Given a set of points, what is the fastest algorithm for finding the nearest neighbor of a single point? A flat-footed algorithm would take O(n), but there has to be an algorithm that can do it in O(log n). I've searched around in google a bit, but I'm not sure what algorithm is the best. I don't need a terribly complex algorithm, just something that can achieve O(log n).

The only nearest neighbor algorithm I'm familiar with is creating Voronoi diagrams, but that's only useful if I need to find the nearest neighbor of every point.

You can assume that the data set is static (won't be adding or removing points while running the nearest neighbor search).

Thanks a bunch!

 

[RaynorWolfcastle]

I don't see how it could be made faster than O(n), you need to check every point at least once regardless of your algorithm. O(log n) algorithms usually rely on some sort of order to remove points without needing to check them which you don't have here. I don't know, I'm kind of speaking out of my ass because I'm not a CS major, but this is my reasoning to say that O(log n) is as fast as you'll see for this.
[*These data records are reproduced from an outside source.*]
-- ==== Sys2Proof/Certificates/Slice0/Obligations.lean ====
section
/-! DEFINITION. The statements for the provers, each with the rules of spec/ it formalises. -/

open Sys2Proof Sys2Proof.Machine

/-- Decoding the encoding of any instruction gives it back (30_encoding.md R300, 30_encoding.md R301, 30_encoding.md
R302, 30_encoding.md R310, 30_encoding.md R311). That the decoder takes a list and returns the rest, and that a null
row is one byte, is the model's choice (log 11). -/
def Obligations.DecodeOfEncode : Prop :=
  ∀ (i : Instr) (rest : List Byte), decode (encode i ++ rest) = .ok (i, rest)

/-- What decodes is the encoding of what it decodes to (30_encoding.md R300, 30_encoding.md R301, 30_encoding.md
R302, 30_encoding.md R303). That the decoder takes a list and returns the rest, and that a null row is one byte, is
the model's choice (log 11). -/
def Obligations.EncodeOfDecode : Prop :=
  ∀ (bytes rest : List Byte) (i : Instr), decode bytes = .ok (i, rest) → encode i ++ rest = bytes

/-- Decoding is total, and the opcode byte alone fixes the descriptor, its addressing mode and the length
(30_encoding.md R300, 30_encoding.md R301, 30_encoding.md R303). That the decoder takes a list and returns the rest
is the model's choice (log 11), and so is that a row without a descriptor is decoded, as the constructor of its byte
with mnemonic unknown (log 10). -/
def Obligations.OpcodeByteFixesRow : Prop :=
  (∀ (op b1 b2 : Byte) (r : List Byte),
    ∃ i rest, decode (op :: b1 :: b2 :: r) = .ok (i, rest) ∧ i.row.opcode = op ∧
      (i.mnemonic ≠ .unknown → rest = (op :: b1 :: b2 :: r).drop i.length)) ∧
  (∀ i j : Instr, i.row.opcode = j.row.opcode →
    i.mnemonic = j.mnemonic ∧ i.row.operand.addressing = j.row.operand.addressing ∧ i.row.base = j.row.base ∧
    i.row.pageCross = j.row.pageCross ∧ i.length = j.length) ∧
  (∀ i : Instr, i.mnemonic ≠ .unknown →
    i.length = match i.row.operand.addressing with
      | .imp | .acc => 1
      | .imm | .zp | .zpX | .zpY | .izx | .izy | .rel => 2
      | .abs | .absX | .absY | .ind => 3)

/-- The unknown opcodes are exactly the 29 bytes of R330 (30_encoding.md R330, 30_encoding.md R331). That a row
without a descriptor is a term that WellFormed refuses is the model's choice (log 10). -/
def Obligations.UnknownOpcodeBytes : Prop :=
  ∀ i : Instr,
    (i.wellFormed = false ↔ i.row.opcode ∈ unknownOpcodes) ∧ (i.mnemonic = .unknown ↔ i.row.opcode ∈ unknownOpcodes)

/-- A few words written from the encoding tables decode to what they stand for (30_encoding.md R301, 30_encoding.md
R302, 30_encoding.md R311, 30_encoding.md R330). The list and its rest are the model's choice in every clause (log
11); in the last clause, that the null row $02 is decoded, as a constructor, and takes one byte is the model's
choice too (log 10, log 11). -/
def Obligations.DecodeOfWrittenWords : Prop :=
  decode [0xA9, 0x42] = .ok (.ldaImm 0x42, []) ∧
  decode [0x8D, 0x00, 0x02] = .ok (.staAbs 0x0200, []) ∧
  decode [0x71, 0x10] = .ok (.adcIzy 0x10, []) ∧
  decode [0x0A] = .ok (.aslAcc, []) ∧
  decode [0x1B, 0x00, 0x02] = .ok (.sloAbsy 0x0200, []) ∧
  decode [0xD0, 0xFC] = .ok (.bne 0xFC, []) ∧
  decode [0x6C, 0xFF, 0x02] = .ok (.jmpInd 0x02FF, []) ∧
  decode [0x20, 0x00, 0x90] = .ok (.jsr 0x9000, []) ∧
  decode [0x08] = .ok (.php, []) ∧
  decode [0x18] = .ok (.clc, []) ∧
  decode [0x1C, 0x34, 0x12] = .ok (.nopAbsx1C 0x1234, []) ∧
  decode [0x02] = .ok (.unknown02, [])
edit: that should read O(n) is as fast as you'll see

 

[randumb]

Originally posted by: RaynorWolfcastle
I don't see how it could be made faster than O(n), you need to check every point at least once regardless of your algorithm. O(log n) algorithms usually rely on some sort of order to remove points without needing to check them which you don't have here. I don't know, I'm kind of speaking out of my ass because I'm not a CS major, but this is my reasoning to say that O(log n) is as fast as you'll see for this.

Oh, whoops.
I forgot to add that the points can be assumed to be sorted in the X or Y direction.

 

[TuxDave]

So isn't that more like a binary search?

 

[randumb]

Originally posted by: TuxDave
So isn't that more like a binary search?

What exactly would I be searching for? I don't know the closest distance.

 

[Creedyou]

Bellman-Ford or Djikstra algorithm? they might point in the right direction.

 

[randumb]

Originally posted by: Creedyou
Bellman-Ford or Djikstra algorithm? they might point in the right direction.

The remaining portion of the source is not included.